AI agent safety funding surges past $100 million（約160億円） in 18 months, but most controls rely on agents choosing to use them—creating a structural weakness that separates real businesses from feature acquisitions.

What happened: Galileo raised $68 million（約110億円） in Series B funding, Geordie AI closed $30 million（約48億円） in Series A on June 8, and CodeIntegrity secured $5 million（約8億円） in seed funding in May. Two earlier entrants—Invariant Labs (acquired by Snyk in June 2025) and Lakera (bought by Check Point in September)—have already exited through acquisition. These companies provide controls, filters, and gateways that govern what AI agents can do when they access real systems.

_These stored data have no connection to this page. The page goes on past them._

/-- tap_row for a row that belongs to a sequence (19 R299 to R301). -/
def tapRow (f : DFmt) (sels : List Sel) (seq : Nat) (bits : List Nat) : Tapped :=
  let d := bits.map f.value
  let scored := sels.map (fun x =>
    if x.entry.scored then
      let sc := score d x.pv (FFmt.f32.decode x.entry.bias)
      (x, (FFmt.f32.decode x.entry.thr).lt sc, (FFmt.f32.encode .rne sc).1)
    else (x, false, 0))
  let t := scored.filter (fun r => r.1.entry.steer == 1 || (r.1.entry.steer == 2 && r.2.1) ||
    (r.1.entry.steer == 3 && !r.2.1))
  let crossed := (scored.filter (fun r => r.2.1)).map (fun r => (r.1, r.2.2))
  let out := if t.isEmpty then bits else
    (List.range d.length).map (fun j =>
      f.round (sumFV (d.getD j (.zero false) :: t.map (fun r =>
        (((r.1.str.find? (fun q => q.1 == seq)).map Prod.snd).getD (.zero false)).mul (r.1.sv.getD j (.zero false)) |>.1))))
  ⟨out, crossed.any (fun c => c.1.entry.act == 2), crossed⟩

/-- Whether crossings record an event: one of them has ACT 01 or 10 (19 R299). -/
def Tapped.isEvent (t : Tapped) : Bool := t.crossed.any (fun c => c.1.entry.act == 1 || c.1.entry.act == 2)

/-- MASK of an event. -/
def Tapped.mask (t : Tapped) : Nat := (t.crossed.map (fun c => 2 ^ c.1.slot)).sum

/-- SCORE of an event: of the lowest selection whose crossing has ACT 01 or 10 (19 Table 183). -/
def Tapped.score (t : Tapped) : Nat :=
  ((t.crossed.find? (fun c => c.1.entry.act == 1 || c.1.entry.act == 2)).map Prod.snd).getD 0

/-- An event of a hire: its row, sequence, mask, suppression and score. -/
structure TapEvent where
  row : Nat
  seq : Nat
  mask : Nat
  sup : Bool
  score : Nat
  deriving DecidableEq, Repr

/-- An event slot of the record (19 Table 183). -/
def TapEvent.slot (e : TapEvent) : Nat :=
  e.seq + e.row * 2 ^ 16 + e.sup.toNat * 2 ^ 23 + e.mask * 2 ^ 24 + e.score * 2 ^ 32

/-- The bytes of a tap record (19 Tables 182 and 183). -/
def recordBytes (evs : List TapEvent) (errm : Nat) : List Byte :=
  let n := evs.length
  let hdr := min 8 n + (if 8 < n then 16 else 0) + (if errm ≠ 0 then 32 else 0) + errm * 256 + n * 2 ^ 32
  toLE hdr 16 ++ (List.range 8).flatMap (fun i => toLE ((evs[i]?.map TapEvent.slot).getD 0) 8)

/-! ## Landing -/

/-- y of an output before round_dest (05 R111). -/
def Hire.yOf (h : Hire) (acc : Word) (din : Option FV) : FV :=
  let a := if h.intAcc then FV.ofInt acc.toInt else FFmt.f64.decode acc.toNat
  let y := match din with | some d => (a.add d).1 | none => a
  FFmt.f64.decode (FFmt.f64.encode .rne y).1

/-- D_in of a row, when the epilogue reads it: the value and the poison of each element (15 R270). -/
def Hire.rowIn (h : Hire) (s : State) (i : Nat) : List (FV × Bool) :=
  let g := pageSegs h.pages (h.rowAddr i) h.rowD
  let bs := s.readPieces g
  let ps := g.flatMap (fun p => (List.range p.2).map (fun k => s.poison (p.1 + k)))
  let n := h.fD.size
  (List.range h.n).map (fun j => (h.fD.value (leNat ((bs.drop (n * j)).take n)), ps.getD (n * j) false))

/-- A row before the tap steps: the elements after round_dest with their poison (15 R270). -/
def Hire.rowOut (h : Hire) (i : Nat) (din : Option (List (FV × Bool))) : List (Nat × Bool) :=
  (List.range h.n).map (fun j =>
    let x := din.map (fun r => r.getD j (.zero false, false))
    (h.fD.round (h.yOf ((h.acc.getD i []).getD j 0) (x.map Prod.fst)),
      h.poisR.getD i false || h.poisC.getD j false || (x.map Prod.snd).getD false))

/-- Lands a row's elements. -/
def Hire.landRow (h : Hire) (s : State) (i : Nat) (row : List (Nat × Bool)) : State :=
  s.landSegs (pageSegs h.pages (h.rowAddr i) h.rowD) (row.flatMap (fun e => (toLE e.1 h.fD.size).map (fun b => (b, e.2))))

/-- One row with the tap steps: the state, and the event it records. -/
def Hire.tapAndLand (h : Hire) (s : State) (sels : List Sel) (seq i : Nat) (row : List (Nat × Bool)) :
    State × List TapEvent :=
  if !h.tap || seq = 0xFFFF || row.any Prod.snd then (h.landRow s i row, [])
  else
    let t := tapRow h.fD sels seq (row.map Prod.fst)
    let s := t.crossed.foldl (fun s c => s.countProbe h.core c.1.idx) s
    let s := if t.sup then s else h.landRow s i (t.bits.map (fun b => (b, false)))
    (s, if t.isEvent then [⟨i, seq, t.mask, t.sup, t.score⟩] else [])

/-- Lands every row in ascending order. -/
def Hire.landRows (h : Hire) (sels : List Sel) (seqs : List Nat) (dins : List (List (FV × Bool))) :
    List Nat → State → State × List TapEvent
  | [], s => (s, [])
  | i :: rest, s =>
    let row := h.rowOut i (if h.epi then some (dins.getD i []) else none)
    let (s1, e) := h.tapAndLand s sels (seqs.getD i 0xFFFF) i row
    let (s2, es) := h.landRows sels seqs dins rest s1
    (s2, e ++ es)

/-- The events that go to the event queue: all of them for a counted hire, and those beyond the eighth otherwise
(19 R303, R304). -/
def Hire.postEvents (h : Hire) (s : State) (evs : List TapEvent) : State :=
  (if h.handle.isNone then evs else evs.drop 8).foldl (fun s e =>
    s.postTap h 0x10 (e.mask + 16 * e.sup.toNat) 0 e.seq e.row e.score) s

/-- An HFLT becomes pending for a master context, or in the control context when the master is FREE (16 R285, R287). -/
def State.addHflt (s : State) (core x : Nat) (addr info : Word) : State :=
  if x ≠ 0 ∧ (s.ctx core x).st = .free then
    s.modCore core (fun k => { k with pending := k.pending ++ [⟨tHFLT, x, true, 0, 1, addr, info⟩] })
  else s.modCtx core x (fun c => { c with hflts := c.hflts ++ [⟨tHFLT, x, true, 0, 0, addr, info⟩] })

/-- The park slots of an array that are taken (16 R285). -/
def State.parkTaken (s : State) (a : Nat) : List Nat :=
  (s.benches.flatMap (fun b => b.2.hires)).filterMap (fun h => if h.array = a ∧ h.park ≠ 0 then some (h.park - 1) else none)

/-- A landing that faults (16 R285). -/
def State.landFault (s : State) (h : Hire) (va fk : Nat) : State :=
  let bench := benchOf h.core
  match h.handle with
  | none => s.endHire bench { h with fk := fk } 3
  | some hd =>
    let slot := if h.park ≠ 0 then some (h.park - 1) else (List.range 2).find? (fun i => !(s.parkTaken h.array).contains i)
    match slot with
    | none => s.endHire bench h 5
    | some p =>
      let s := s.modBench bench (fun b => b.put { h with stage := .parked, park := p + 1, free := 0 })
      s.addHflt h.core h.ctx (BitVec.ofNat 64 va) (BitVec.ofNat 64 (hd + 64 * p))

/-- Translates the deferred pages in ascending address and takes their lines; the error is the failing address with its
FK, and the hire as far as it got (16 R284). A page whose walk waits stays deferred. -/
def landPages (h : Hire) : List Nat → State → (State × Hire × Option (Nat × Nat))
  | [], s => (s, { h with deferred := [] }, none)
  | va :: rest, s =>
    match s.engLoc h.core va kStore with
    | .error .wait => (s, { h with deferred := va :: rest }, none)
    | .error e => (s.frozenLanding h.core [(va, 1)], { h with deferred := va :: rest },
        some (va, if e = .frozen then 4 else 3))
    | .ok (s1, pa) =>
      let p : Page := ⟨va, min (h.d.addr + h.extD) ((va / pieceSize + 1) * pieceSize) - va, pa⟩
      landPages { h with pages := h.pages ++ [p] } rest (s1.claimLines h.id (h.lines [p]))

/-- The rows of a hire land and it completes (16 R284, 19 R298 to R304). None when a read of the tap unit waits: of its
sequence map or of what a selection needs (01 Table 10). -/
def State.landHire (s : State) (h : Hire) : Option State :=
  if h.tap && s.ownedOther h.id (lsLoc h.core h.mapOfs) (2 * h.m) then none
  else
  let bench := benchOf h.core
  let dins := if h.epi then (List.range h.m).map (h.rowIn s) else []
  let poi := h.poi || dins.any (fun r => r.any Prod.snd)
  let seqs := if h.tap then (List.range h.m).map (fun i => s.nat (lsLoc h.core (h.mapOfs + 2 * i)) 2) else []
  match (if h.tap then loadSels h seqs [0, 1, 2, 3] s else some (s, [], 0)) with
  | none => none
  | some (s1, sels, errm) =>
    let (s2, evs) := h.landRows sels seqs dins (List.range h.m) s1
    let s3 := if h.tap then
        h.postEvents (s2.landAt (lsLoc h.core h.recOfs) ((recordBytes evs errm).map (fun b => (b, false)))) evs
      else s2
    some (s3.endHire bench { h with rows := h.m, poi := poi, tev := !evs.isEmpty || errm != 0 } 1)

/-- The hire that the landing path of an array takes: one that is landing, then a resumed one, then the computed one that
became free to land first (16 R284, R288). -/
def State.nextLanding (s : State) (a : Nat) : Option Hire :=
  let hs := (s.benches.flatMap (fun b => b.2.hires)).filter (fun h => h.array == a)
  let least := fun (l : List Hire) => l.foldl (fun (b : Option Hire) h => match b with
    | none => some h
    | some g => if h.free < g.free then some h else some g) none
  match hs.find? (fun h => h.stage == .landing) with
  | some h => some h
  | none =>
    match least (hs.filter (fun h => h.stage == .resumed)) with
    | some h => some h
    | none => least (hs.filter (fun h => h.stage == .computed && h.free != 0))

/-- HIRE_LANDING (16 R284 to R286). -/
def execHireLanding (bench : Nat) (s : State) : Host.Outcome State Fault Refusal :=
  if 576 ≤ bench then .fault .noSuchPart
  else
    match s.nextLanding bench with
    | none => .next s
    | some h =>
      match landPages h h.deferred s with
      | (s1, h1, some (va, fk)) => .next (s1.landFault h1 va fk)
      | (s1, h1, none) =>
        let s2 := s1.modBench (benchOf h.core) (fun b => b.put { h1 with stage := .landing })
        if !h1.deferred.isEmpty || !s2.ownsAll h.id then .next s2
        else
          match s2.landHire { h1 with stage := .landing } with
          | none => .next s2
          | some s3 => .next s3

/-- HIRE_RESUME_ARRIVAL (15 R276, 16 R288): the hire goes back to the landing path and keeps its park slot. One that is no
longer parked when the message arrives is not resumed and the answer is 0. DEDUCED (log 73). -/
def execHireResumeArrival (pid : Nat) (s : State) : Host.Outcome State Fault Refusal :=
  match s.pkt? pid with
  | some (.resume hdr cmd core ctx out) =>
    let s := s.dropPkt pid
    if headerBad hdr then .next s
    else
      match (s.bench (benchOf core)).find cmd with
      | some h =>
        if h.stage = .parked then
          let (n, s) := s.fresh
          .next ((s.modBench (benchOf core) (fun b => b.put { h with stage := .resumed, free := n })).answerNow core ctx out 1)
        else .next (s.answerNow core ctx out 0)
      | none => .next (s.answerNow core ctx out 0)
  | _ => .next s

/-- Whether an engine of a class still holds a command that has not ended (15 R277). -/
def State.holdsCmd (s : State) (cls cmd : Nat) : Bool :=
  if cls = clsArray then s.benches.any (fun b => b.2.hires.any (fun h => h.id == cmd))
  else if cls = clsCopy then s.copies.any (fun e => e.2.any (fun c => c.id == cmd && c.code == 0))
  else s.stks.any (fun e => e.2.any (fun c => c.id == cmd))

/-- ENGINE_CANCEL_ARRIVAL (15 R277, 13 R260, 23 R359): the command ends CANCELLED; COPY_COMPLETE reports that of a copy
command. The answer is 0 when it has already completed. DEDUCED (log 73). -/
def execEngineCancelArrival (pid : Nat) (s : State) : Host.Outcome State Fault Refusal :=
  match s.pkt? pid with
  | some (.cancel hdr cls cmd core ctx out) =>
    let s := s.dropPkt pid
    if headerBad hdr then .next s
    else
      let w : Word := if s.holdsCmd cls cmd then 1 else 0
      let s := if cls = clsArray then s.forBenches (fun s b => s.cancelHires b (fun h => h.id == cmd))
        else if cls = clsCopy then s.forCopies (fun s e => s.cancelCopies e (fun c => c.id == cmd))
        else s.forStks (fun s e => s.cancelStks e (fun c => c.id == cmd))
      .next (s.answerNow core ctx out w)
  | _ => .next s

/-! ## The instructions -/

/-- TAPSEL (19 R307). -/
def execTapsel (o : Op) (s : State) : Host.Outcome State Fault Refusal :=
  word (.tapsel o) o s (fun s =>
    let slot := o.k1 % 4
    if o.k1.testBit 2 then
      .next (s.modCx (fun c => { c with cr := { c.cr with tapset := c.cr.tapset &&& ~~~(1#64 <<< (32 + slot)) } }))
    else
      let idx := (s.g o.rd).addr % 256
      checked s (check (s.g o.ra) (BitVec.ofNat 64 idx) 1 pP) (fun _ =>
        .next (s.modCx (fun c => { c with cr := { c.cr with
          tapset := (c.cr.tapset &&& ~~~(0xFF#64 <<< (8 * slot))) ||| (BitVec.ofNat 64 idx <<< (8 * slot)) |||
            (1#64 <<< (32 + slot)) } }))))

Why it matters: The core problem is architectural: nearly all funded controls work only if the agent agrees to invoke them—what the article calls an 'honor system.' This means an agent can bypass them entirely. The structural question that matters is whether a control sits on the only path to an action (making it impossible to route around) or on a path the agent can choose to skip. Investors and buyers are consolidating around this category before it matures, and incumbents like Snyk and Check Point are acquiring early-stage companies, which typically signals the controls risk becoming platform features rather than standalone products.

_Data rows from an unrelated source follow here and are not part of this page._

/-- A trigger that waits at the head of its graph's triggers begins, when the slots that it needs are FREE or COMPLETE
(20 R322, steps 1 to 3). It is refused, too, when its launch list, its patch list, or a kernel record or capability that a
patch needs cannot be read, a patch cannot be written or has not the form of R321, or its parent is not OPEN. DESIGN CHOICE
(log 76): the spec does not say what comes of these. -/
def State.startTrigger (s : State) (v : Nat) (t : Trig) : State :=
  let g := (s.vif v).graph t.gid
  let off := s.modVif v (fun i => { i with trigs := i.trigs.erase t })
  if !g.up then off.refuseTrigger v t
  else
    match off.readList v g with
    | .wait => s
    | .refused => off.refuseTrigger v t
    | .ok (s1, es) =>
      let slots := g.slot :: es.map (fun e => (launchCmd true none e).slot)
      if slots.any (fun n => let l := (s.vif v).level n; l.st == .opened || l.st == .cancelling) then s
      else
        match s1.trigPairs v t with
        | .wait => s
        | .refused => off.refuseTrigger v t
        | .ok ps =>
          match s1.patchPlaces v es ps with
          | .wait => s
          | .refused => off.refuseTrigger v t
          | .ok xs =>
            if g.pv && ((s.vif v).level g.parent).st != .opened then off.refuseTrigger v t
            else (slots.foldl (fun s n => s.freeLevel v n) s1).beginTrigger v t es xs

/-- A trigger ends: its graph's slot is sealed (20 R316). -/
def State.endTrigger (s : State) (v gid : Nat) : State :=
  let g := (s.vif v).graph gid
  let s := s.modLevel v g.slot (fun l => if l.st = .opened ∧ l.kind = 2 then { l with sealed := true } else l)
  s.modGraph v gid (fun g => { g with cur := none, entries := [], next := 0 })

/-- A trigger launches its next entry, once the root record of the one before has been accepted (20 R314, R322). -/
def State.runTrigger (s : State) (v gid : Nat) (t : Trig) : State :=
  let g := (s.vif v).graph gid
  if ((s.vif v).level g.slot).st ≠ .opened then s.endTrigger v gid
  else
    let before := if g.next = 0 then none else g.entries[g.next - 1]?
    if before.any (fun e => s.rootAway v (launchCmd true none e).slot) then s
    else
      match g.entries[g.next]? with
      | none => s.endTrigger v gid
      | some e =>
        match s.tryLaunch v (launchCmd true (some g.slot) e) with
        | .wait => s
        | .refused => (s.endTrigger v gid).refuseTrigger v t
        | .opened s1 =>
          let s2 := s1.modGraph v gid (fun g => { g with next := g.next + 1 })
          if g.next + 1 = g.entries.length then s2.endTrigger v gid else s2

/-- TRIGGER_RUN: a step of a graph's first trigger (R322). -/
def execTriggerRun (vif gid : Nat) (s : State) : Host.Outcome State Fault Refusal :=
  if 64 ≤ vif ∨ 16 ≤ gid then .fault .noSuchPart
  else
    match ((s.vif vif).graph gid).cur with
    | some t => .next (s.runTrigger vif gid t)
    | none =>
      match (s.vif vif).trigs.find? (fun t => t.gid == gid) with
      | some t => .next (s.startTrigger vif t)
      | none => .next s

end Sys2Proof.Machine
end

What to watch: The regulatory deadline is August 2, 2026, when EU AI Act high-risk obligations take effect, yet only 20 percent of organizations have mature AI governance according to Deloitte's 2026 work. The competitive edge will go to companies that can demonstrate verified, unbypassable enforcement—controls with formal verification that a machine can check—rather than filters or gateways that depend on agent cooperation. The label 'runtime security' or 'agent governance' will become commoditized within two quarters as every agent tool adopts it.